Solomon's Temple and the End of the Portable Sanctuary

The moment described in (1 Kings 8) is one of the great turning points in Israelite religion. The portable sanctuary, built in the wilderness according to divine specifications given to Moses on Sinai, had served as the center of Israelite worship for nearly five centuries. Now it was being replaced by a fixed structure of stone and cedar, built by the craftsmen Solomon had hired from Tyre.

The rabbis understood this transition to be freighted with significance. The Shechinah, God's indwelling presence, which had filled the Tabernacle in the desert, now filled the Temple. But the copper altar, the altar that had traveled with Israel through the wilderness and stood at Shiloh and Nob and Gibeon, was set aside. It had held a thousand sacrifices on a single night for Solomon. It had witnessed the great moments of Israelite worship for generations. And then, quietly, it was hidden away.

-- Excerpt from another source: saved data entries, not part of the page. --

/-! The end of a context (R292, R315). -/

/-- Carry out the fatal context error (R292): every core, N sequencer, copy and ladle packet of the context stops, with nothing kept; its records end with code 0x03 (R315); the error is reported. -/
def State.endContext (s : State) (f : FatalErr) : State :=
  match s.context f.ctx with
  | none => s.send (.fatalReport f.ctx f.cause f.addr f.core)
  | some cx =>
    if cx.dead then s
    else
      let s0 := if f.cause = fatalCoreState then s else s.fireOn 9
      let s1 := s0.cores.foldl (fun s c =>
        if c.2.ctx = some f.ctx then
          let t := (s.publish (.core c.1)).releaseCopies c.2
          t.setCore c.1 { (t.core c.1).released with riser := [], credits := [], slots := [], ctx := none }
        else s) s
      let s2 := s1.setAgent (.cp f.ctx) { (s1.agent (.cp f.ctx)).released with escSeq := none }
      let s3 : State := { s2 with ladles := s2.ladles.map (fun l => match l.2.busy with | some (x, _) => (if x = f.ctx then (l.1, { l.2 with busy := none, packet := [], owed := false }) else l) | none => l) }
      let s4 := (s3.records.filter (fun r => r.ctx = f.ctx)).foldl (fun s r => s.completeRecord r 3) s3
      let s5 := s4.flushQueues f.ctx cx.cqMask
      let cx1 := match s5.context f.ctx with | some c => c | none => cx
      let s6 := s5.setContext f.ctx { cx1 with dead := true, lqs := [], slots := [] }
      ({ s6 with barriers := s6.barriers.filter (fun b => b.ctx ≠ f.ctx), escs := s6.escs.filter (fun e => e.ctx ≠ f.ctx) } : State).send
        (.fatalReport f.ctx f.cause f.addr f.core)

/-- Carry out the errors that have been raised, oldest first. -/
def State.endAll (s : State) : State :=
  s.fatal.foldl (fun t f => t.endContext f) { s with fatal := [] }

end Sys2Proof.Machine
end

See Ark in the Temple and the Covenant for the parallel story of the Ark's transition into Solomon's permanent sanctuary, another moment when ancient sacred objects moved from portable service into permanent dwelling. The copper altar's retirement is part of the same story: the wilderness generation's world, with its traveling sanctuary and its pillar of fire, was giving way to something new. Something greater. Something that would itself be destroyed four centuries later, leaving Israel with neither Tabernacle nor Temple, carrying the memory of both into exile.